Watched lots of ski jumping and took up sledding.
Sent Christmas cards for the first time in three decades.
Dawn Sutter Madell (Agoraphone)
I found it hard to concentrate on much besides music, but here is a top 10 list of things that distracted me from 2020
1. ancestry deep dives 2. schitt’s creek (which I had never watched) 3. true crime (podcasts, doc-series) 4. gardening for myself 5. gardening for others 6. freaks and geeks re-watch 7. running 8. Cassi Namoda art 9. His Dark Materials (the show) 10. cbd
Jeffrey HoneyBunch
13 Highlights in a Low-Life Year
1 Gonsalves Portuguese Seasoning (an indispensable part of our pantry) 2 Open E Tuning (courtesy of Johnny Marr’s “Headmaster Ritual” guitar tutorial on YouTube. Now I use it on everything, just like the Portuguese seasoning) 3 Arch Cape, Oregon 4 Kamala Harris 5 John was Trying to Contact Aliens doc. on Netflix 6 Anarchist Jurisdictions (There were no delays getting our Holiday packages either to or from Portland—go figure.) 7 Michael Galinsky’s photo archives 8 KMUN Coast Community Radio, Astoria, Oregon (especially the rockin’ Backbeat program, and the ship report) 9 Strum & Thrum: The American Jangle Underground 1983–1987 compilation (Captured Tracks) 10 City of Dreams: a tasty unfiltered/citrusy pale ale from Ft. George Brewery in Astoria, OR. 11 Takeout Cocktails: an idea whose time has come, and hopefully outlasts the pandemic. 12 O & H Bakery’s Almond Kringle: Maybe the sweetest thing to ever come out of Racine, WI 13 Cawston Press’s Rhubarb soda (hard to pick a favorite flavor—their Elderflower Lemonade is also right up there.)

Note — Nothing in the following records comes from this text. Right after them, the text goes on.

-- ==== Sys2Proof/Certificates/Slice0/Obligations.lean ====
section
/-! DEFINITION. The statements for the provers, from the spec's numbered rules. -/

open Sys2Proof Sys2Proof.Machine

/- Encoding -/

/-- R64, R67: decoding a command's frame gives the command back, with every operand at every value. -/
def Obligations.DecodeOfEncode : Prop := ∀ i : Instr, decode (encode i) = .ok i

/-- R64, R67: a frame that decodes is the frame of the command it decodes to: each frame has one meaning. -/
def Obligations.EncodeOfDecode : Prop := ∀ (f : Frame) (i : Instr), decode f = .ok i → encode i = f

/-- R64: a frame selects the row of `j` (`f & mask = match`) exactly when it decodes to a command of that row. -/
def Obligations.DecodeSelectsMatchingRow : Prop :=
  ∀ (f : Frame) (j : Instr),
    f &&& j.format.rowMask = j.rowMatch ↔ ∃ i, decode f = .ok i ∧ i.opcode = j.opcode

/-- R64, written out: frames of all four formats. -/
def Obligations.TableWordsDecode : Prop :=
  decodeTableWord 72 0x000000000000000000 = some .nop ∧
  decodeTableWord 72 0x02000000000000006A = some (.kpush 0x6A#8) ∧
  decodeTableWord 72 0x030123456789ABCDEF = some (.kpushw 0x0123456789ABCDEF#64) ∧
  decodeTableWord 72 0x0400000000F9F198EF = some (.mhash 0xF9F198EF#32) ∧
  decodeTableWord 72 0x060000000000000046 = some (.getbit 70#32) ∧
  decodeTableWord 72 0x0C0000000000000000 = some .rderr ∧
  decodeTableWord 72 0x0D0000000000000000 = none ∧
  decodeTableWord 72 0x060000000100000000 = none

/-- R65: any frame with a reserved opcode takes ILLEGAL_OPCODE (code 1) in every state and changes no state but `ERR`. -/
def Obligations.ReservedOpcodeFaults : Prop :=
  CommandFault.illegalOpcode.code = 0x01#8 ∧
  ∀ (s : State) (f : Frame) (rest : List HostMove), s.input = .command f :: rest → 0x0C < (frameOp f).toNat →
    step s = .next { s with
      input := rest
      err := latchErr s.err .illegalOpcode
      output := s.output ++ [{ status := .fault .illegalOpcode, data := 0#64 }] }

/-- R66: an assigned opcode with a non-zero reserved operand bit takes ILLEGAL_OPERAND (code 2) in every state and
changes no state but `ERR`; so does RDCFG with a selector that names no constant. -/
def Obligations.IllegalOperandFaults : Prop :=
  CommandFault.illegalOperand.code = 0x02#8 ∧
  (∀ (s : State) (f : Frame) (rest : List HostMove) (j : Instr), s.input = .command f :: rest →
    frameOp f = j.opcode → f &&& j.format.rowMask ≠ j.rowMatch →
    step s = .next { s with
      input := rest
      err := latchErr s.err .illegalOperand
      output := s.output ++ [{ status := .fault .illegalOperand, data := 0#64 }] }) ∧
  (∀ (s : State) (sel : BitVec 8), 2 < sel.toNat →
    exec (.rdcfg sel) s = .next { s with
      err := latchErr s.err .illegalOperand
      output := s.output ++ [{ status := .fault .illegalOperand, data := 0#64 }] })

/-- R69: the assembler never truncates: an assembled operand is the number written, and one too wide is an error. Said of
the command and its number, and of the line of text: the mnemonic, a blank, decimal digits or `0x` and upper-case
hexadecimal digits, then perhaps a comment. THE MODEL'S CHOICE where R69 says nothing (DESIGN CHOICE, log 11): that the
digits may begin with zeros, in either base, and that a line with an operand its format does not take, or without one it
takes, is an assembly error. -/
def Obligations.AssemblerNeverTruncates : Prop :=
  (∀ (m : List Char) (v : Nat) (i : Instr), asmCommand m (some v) = some i → i.arg.toNat = v) ∧
  (∀ (m : List Char) (fmt : Format) (mk : Nat → Instr) (v : Nat), asmRows.lookup m = some (fmt, mk) →
    2 ^ fmt.operandBits ≤ v → asmCommand m (some v) = none) ∧
  (∀ (i : Instr) (base : Nat) (pre tail : List Char) (ds : List Nat),
    (base = 10 ∧ pre = []) ∨ (base = 16 ∧ pre = ['0', 'x']) → ds ≠ [] → (∀ d ∈ ds, d < base) →
    tail = [] ∨ (∃ c, tail = ' ' :: ';' :: c) →
    (i.format ≠ .N → Nat.ofDigits base ds.reverse = i.arg.toNat →
      asmLine (asmMnemonic i ++ ' ' :: (pre ++ ds.map (fun d => (Nat.digitChar d).toUpper) ++ tail)) = some [i]) ∧
    (2 ^ i.format.operandBits ≤ Nat.ofDigits base ds.reverse →
      asmLine (asmMnemonic i ++ ' ' :: (pre ++ ds.map (fun d => (Nat.digitChar d).toUpper) ++ tail)) = none) ∧
    (i.format = .N →
      asmLine (asmMnemonic i ++ ' ' :: (pre ++ ds.map (fun d => (Nat.digitChar d).toUpper) ++ tail)) = none) ∧
    (i.format = .N → asmLine (asmMnemonic i ++ tail) = some [i]) ∧
    (i.format ≠ .N → asmLine (asmMnemonic i ++ tail) = none))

Evelyn Hurley (Cotton Candy)
Top 10 walks & bike rides I made in 2020
#10- The walk from my house to Central Square, Cambridge. A utilitarian walk usually made to complete chores.
#9- The walk from my house to Whole Foods on Beacon St., Somerville. The sidewalks are usually really crowded, and there seems to be a lot of pedestrians who don’t know how to socially distance and also share the sidewalk, and the intersection at Inman Square is kind of annoying. But other than that, it gets me where I need to go pretty quickly.

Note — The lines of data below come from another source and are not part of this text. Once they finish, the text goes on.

-- ==== Sys2Proof/Laws/Step.lean ====
section
/-! SUPPORT. What one step does, by the host's next move. -/

namespace Sys2Proof.Machine

theorem step_idle {s : State} (h : s.input = []) : step s = .next s := by
  simp [step, runMove, h]

theorem step_command {s : State} {f : Frame} {rest : List HostMove} (h : s.input = .command f :: rest) :
    step s = runFrame f { s with input := rest } := by
  simp [step, runMove, h]

theorem step_rst {s : State} {rest : List HostMove} (h : s.input = .reset :: rest) :
    step s = .next (State.applyReset { s with input := rest }) := by
  simp [step, runMove, h]

theorem runFrame_ok {f : Frame} {i : Instr} (s : State) (h : decode f = .ok i) : runFrame f s = exec i s := by
  simp [runFrame, h]

theorem runFrame_error {f : Frame} {c : CommandFault} (s : State) (h : decode f = .error c) :
    runFrame f s = .next (s.takeFault c) := by
  simp [runFrame, h]

/-- What a step does, said once: nothing, a hardware reset, a fault, or a decoded command. -/
theorem step_cases (s : State) :
    (s.input = [] ∧ step s = .next s) ∨
    (∃ rest, s.input = .reset :: rest ∧ step s = .next (State.applyReset { s with input := rest })) ∨
    (∃ f rest c, s.input = .command f :: rest ∧ decode f = .error c ∧
      step s = .next (State.takeFault { s with input := rest } c)) ∨
    (∃ f rest i, s.input = .command f :: rest ∧ decode f = .ok i ∧ step s = exec i { s with input := rest }) := by
  match h : s.input with
  | [] => exact .inl ⟨rfl, step_idle h⟩
  | .reset :: rest => exact .inr (.inl ⟨rest, rfl, step_rst h⟩)
  | .command f :: rest =>
    match hd : decode f with
    | .error c => exact .inr (.inr (.inl ⟨f, rest, c, rfl, hd, by rw [step_command h, runFrame_error _ hd]⟩))
    | .ok i => exact .inr (.inr (.inr ⟨f, rest, i, rfl, hd, by rw [step_command h, runFrame_ok _ hd]⟩))

end Sys2Proof.Machine
end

#8- The bike ride from my house to my office. Thankfully there wasn’t as much traffic as usual, and it’s not a relaxing or easy bike ride, but it was nice to be back in the office even if it was only for one day a week.
#7- The walk from my office to the library stacks. I used to think it was ordinary, now I find it exhilarating!

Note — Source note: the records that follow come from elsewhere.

-- ==== Sys2Proof/Tests/Slice0.lean ====
section
/-! SUPPORT. Tests: expected values from spec/95_test_vectors.md and the examples of the rules; ill-formed terms for each check; a witness for the hypotheses of each statement. -/

namespace Sys2Proof.Tests

open Sys2Proof Sys2Proof.Machine

/-- The status and data of the last response of the step that takes frame `f`, as a response frame (R61). -/
def answer (s : State) (f : Frame) : Option Frame :=
  match step (s.offer f) with
  | .next t => t.output.getLast?.map Response.toFrame
  | .fault _ => none
  | .refused _ => none

/-- The state after the step that takes frame `f`. -/
def after (s : State) (f : Frame) : State :=
  match step (s.offer f) with
  | .next t => t
  | .fault _ => s
  | .refused _ => s

/-- The key `K` loaded into a freshly reset block with parameters `c` (R80). -/
def loaded (c : Config) (K : List Byte) : State := (hostCalls (keySequence K) (State.resetWith c)).2

/-- "0123456789". -/
def digits : List Byte := [0x30#8, 0x31#8, 0x32#8, 0x33#8, 0x34#8, 0x35#8, 0x36#8, 0x37#8, 0x38#8, 0x39#8]

/-- CFG-SMALL with key "a" loaded and the stream of the empty key cached: a stale cache (V-ST row 8). -/
def stale : State :=
  { State.resetWith Config.small with
    words := [(0, 0#64), (1, 0x7208F7FA198A2D81#64)]
    cur := some 1
    key := [(0, 0x61#8)]
    klen := 1#32 }

/-- CFG-SMALL with nothing cached and `n` bytes of length. -/
def withLength (c : Config) (n : Nat) : State := { State.resetWith c with klen := BitVec.ofNat 32 n }

/-- `stale` with the host's next move. -/
def offering (m : HostMove) : State := { stale with input := [m] }

/- Well-formedness: an ill-formed term for each check -/

theorem test_wf_rdcfg : Instr.wf (.rdcfg 3#8) = false ∧ Instr.wf (.rdcfg 2#8) = true := by decide
theorem test_wf_fits : Format.fits .N 1 = false ∧ Format.fits .B 256 = false ∧ Format.fits .D (2 ^ 32) = false ∧
    Format.fits .Q (2 ^ 64) = false ∧ Format.fits .B 255 = true := by decide
theorem test_wf_config : Config.wf { seed := 0#32, cacheWords := 0, keyCap := 0 } = false ∧
    Config.wf { seed := 0#32, cacheWords := 2 ^ 26 + 1, keyCap := 0 } = false ∧
    Config.wf { seed := 0#32, cacheWords := 1, keyCap := 2 ^ 32 } = false ∧
    Config.ref.wf = true ∧ Config.small.wf = true := by decide
theorem test_wf_host : HostConfig.wf { shift := 0, maxTries := 1 } = false ∧
    HostConfig.wf { shift := 1, maxTries := 0 } = false ∧ HostConfig.wf { shift := 2 ^ 16, maxTries := 1 } = false ∧
    HostConfig.ref.wf = true ∧ HostConfig.small.wf = true := by decide
theorem test_wf_fitsCache : HostConfig.fitsCache .ref { Config.ref with cacheWords := 264 } = false ∧
    HostConfig.fitsCache .ref { Config.ref with cacheWords := 265 } = true := by decide

/- Decoding: each row's word written out from R64 -/

theorem test_decode_nop : decodeTableWord 72 0x000000000000000000 = some .nop := by decide
theorem test_decode_kclr : decodeTableWord 72 0x010000000000000000 = some .kclr := by decide
theorem test_decode_kpush : decodeTableWord 72 0x020000000000000061 = some (.kpush 0x61#8) := by decide
theorem test_decode_kpushw : decodeTableWord 72 0x033736353433323130 = some (.kpushw 0x3736353433323130#64) := by decide
theorem test_decode_mhash : decodeTableWord 72 0x0400000000F9F198EF = some (.mhash 0xF9F198EF#32) := by decide
theorem test_decode_rhash : decodeTableWord 72 0x050123456789ABCDEF = some (.rhash 0x0123456789ABCDEF#64) := by decide
theorem test_decode_getbit : decodeTableWord 72 0x060000000000000046 = some (.getbit 70#32) := by decide
theorem test_decode_creset : decodeTableWord 72 0x070000000000000000 = some .creset := by decide
theorem test_decode_rdcur : decodeTableWord 72 0x080000000000000000 = some .rdcur := by decide
theorem test_decode_rdw : decodeTableWord 72 0x090000000080000001 = some (.rdw 0x80000001#32) := by decide
theorem test_decode_rdklen : decodeTableWord 72 0x0A0000000000000000 = some .rdklen := by decide
theorem test_decode_rdcfg : decodeTableWord 72 0x0B0000000000000002 = some (.rdcfg 2#8) := by decide
theorem test_decode_rderr : decodeTableWord 72 0x0C0000000000000000 = some .rderr := by decide

/-- DE9's response as a frame (R61, R171): `00_` and the data; a fault's frame is its code and zeros. -/
theorem test_response_frame : Response.toFrame { status := .ok, data := 0xC7303618ACDA9E85#64 } = 0x00C7303618ACDA9E85#72 ∧
    Response.toFrame { status := .fault .keyOverflow, data := 0#64 } = 0x030000000000000000#72 := by decide

/-- V-DEC DE1 to DE3, DE5, DE7, DE10: rejected by name, the opcode before the operand. -/
theorem test_decode_rejects :
    decode 0x0D0000000000000000#72 = .error .illegalOpcode ∧ decode 0xFF0000000000001234#72 = .error .illegalOpcode ∧
    decode 0x80FFFFFFFFFFFFFFFF#72 = .error .illegalOpcode ∧ decode 0x088000000000000000#72 = .error .illegalOperand ∧
    decode 0x0200000000000001FF#72 = .error .illegalOperand ∧
    decode 0x0600000001FFFFFFFF#72 = .error .illegalOperand := by decide

/- Functions: V-MH, R102, V-RH -/

/-- MH2, MH9, MH10, MH12, MH19, seed 0: block and tail, the longest tail, no tail multiply, a zero tail byte, bit 63. -/
theorem test_mix64 : mix64Bytes digits 0#32 = 0xA8247417C7909865#64 ∧
    mix64Bytes [0x61#8, 0x62#8, 0x63#8, 0x64#8, 0x65#8, 0x66#8, 0x67#8] 0#32 = 0x241AA52B0A62005D#64 ∧
    mix64Bytes [0x61#8, 0x62#8, 0x63#8, 0x64#8, 0x65#8, 0x66#8, 0x67#8, 0x68#8] 0#32 = 0xAFDB0257FF41AA98#64 ∧
    mix64Bytes [0x61#8, 0x62#8, 0x63#8, 0x64#8, 0x65#8, 0x66#8, 0x67#8, 0x68#8, 0#8] 0#32 = 0x92185A966FF158BB#64 ∧
    mix64Bytes (List.replicate 8 0x80#8) 0#32 = 0xAD03C7E1C5E8675C#64 := by decide +kernel
/-- MH1, MH2 with a seed whose bit 31 is set: it is not sign-extended. -/
theorem test_mix64_seed : mix64Bytes [] 0xF9F198EF#32 = 0x4D408DE62DEE109A#64 ∧
    mix64Bytes digits 0xF9F198EF#32 = 0x7A8A2378207FEDBD#64 := by decide +kernel
/-- RH3, RH4, RH5 (CFG-REF) and RH4 (CFG-SMALL). -/
theorem test_rehash64 : rehash64 0xF9F198EF#32 0x0123456789ABCDEF#64 = 0x821118B2754D0117#64 ∧
    rehash64 0xF9F198EF#32 0xFFFFFFFFFFFFFFFF#64 = 0xC7303618ACDA9E85#64 ∧
    rehash64 0xF9F198EF#32 0x8000000000000000#64 = 0xFA190DED53F7F017#64 ∧
    rehash64 0#32 0xFFFFFFFFFFFFFFFF#64 = 0x3A8E59C4E2C576DD#64 := by decide +kernel
/-- V-ST row 1, `S_4`. -/
theorem test_stream : streamWord 0xF9F198EF#32 digits 4 = 0x80F0244ABE9A1D67#64 := by decide +kernel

#6- The walk from my office to Trader Joe’s and the Trillium beer garden. I always come back to work with delicious goodies in my bags!
#5- The walk along the beach in South Boston with my friend Viktoria and her adorable dog.
#4- The walk up Buffalo or Seneca Street in Ithaca, NY. It’s a brutal hike up this street, but you get your entire workout ring closed and it’s a thrill to successfully achieve the hike!
#3- The walk from my house to the Cambridge Brewing Company, two blocks away.
#2- The bike ride from the Provincetown Ferry to Race Point Beach, Cape Cod. I only did it once this summer, but it was hard and totally rewarding.
#1- The daily walk I took from my house over the Longfellow Bridge and back. I’d head out after WFH was done, or I’d finished making dinner, this jaunt was my daily dose of sanity. I’d listen to books on tape, podcasts like “Rock and Roll Film Club,” new music, Folklore” from TS was in heavy rotation, or I’d talk to friends on the phone. I have far too many pictures of the sunsets, which were often technicolor and always gave me hope.
Hope 2021 is good for everyone and we are all healthy and safe.